» Data for analysis
-- -- --
-- ==== Sys2Proof/Tests/Slice0.lean ====
section
/-! SUPPORT. Tests: the well-formedness checks refuse ill-formed commands, a few worked values of the data book, and for
every statement that has hypotheses a state and operands that meet them. -/

/- Each `decide +kernel` below waits for the kernel to have checked all that stands before it. Elaborated side by side, all
of them wait at once, each in a thread of its own, and the memory reserved for threads runs out: one after another,
then. -/
set_option Elab.async false

namespace Sys2Proof.Tests

open Sys2Proof.Machine

/-! ### States -/

/-- An ARMED channel page with a fixed baseline of 500 LU and a reference of 1000 LU. -/
def armedPage : ChannelPage :=
  { ChannelPage.default with
    target := .armed, mode := .fixed, fixedBaseline := ⟨500, by decide⟩, aRef := 1000, stormLimit := ⟨1, by decide⟩
    stormAction := .demote }

/-- Zone 0 watches S0 with L0 and L1, zone 1 the compartment of C1 with L2 and light alone. -/
def image : Image where
  board := BoardPage.default
  chans := ((((Vector.replicate 16 ChannelPage.default).set 0 armedPage).set 1 armedPage).set 2 armedPage).set 3
    { ChannelPage.default with target := .off }
  zones := ((Vector.replicate 8 ZonePage.default).set 0
      { ZonePage.default with enabled := true, slots := #v[0, 1, 255, 255, 255, 255] }).set 1
      { ZonePage.default with
        enabled := true, location := .coupler 1, confirm := .lightOnly, slots := #v[2, 255, 255, 255, 255, 255] }

/-- A lockout word with a right check byte. -/
def word (b : Byte) : LockWord := ⟨b, crc8 b⟩

/-- An NV array with `image` in copy A and a valid empty lockout word. -/
def nv : Nv := ⟨⟨image, 7, true⟩, ⟨Image.default, 8, false⟩, word 0⟩

/-- The part after reset with that NV array. -/
def started : State := ({ State.reset with nv := nv } : State).powerOn

/-- A state with a LIVE port. -/
def live (s : State) (p : Port) : State := s.modPort p fun q => { q with state := .live, heartbeat := .running 100 }

/-- P0 and P1 are LIVE, and P0 holds the edit claim. -/
def edited : State := { live (live started 0) 1 with cfg.claim := some 0 }

def fields (v : Word) : Fields := ⟨0, 0, v⟩

/-- L0 in pickup with a flash in progress. -/
def flashing (s : State) (run : Nat) : State :=
  s.modChan 0 fun c => { c with
    pickup := true, dropRun := run, flash := some ⟨5, 100, if run = 0 then none else some 90⟩ }

/-- Zone `z` in a state, with its vote satisfied. -/
def zoneIn (s : State) (z : Zone) (st : ZoneState) : State :=
  s.modZone z fun r => { r with
    state := st, lit := true, view := modAt r.view 0 fun _ => ⟨true, true⟩, trigger := some 0
    filter := if st = .lit then .running .entry 2 else .stopped
    confirm := if st = .waiting then .running 20 else .stopped
    phase := if st = .tripped then some .holding else none }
-- -- --
» Task instructions
Reply with every line of the listing that has the string "Tests".

» Result of this task
-- ==== Sys2Proof/Tests/Slice0.lean ====
/-! SUPPORT. Tests: the well-formedness checks refuse ill-formed commands, a few worked values of the data book, and for
namespace Sys2Proof.Tests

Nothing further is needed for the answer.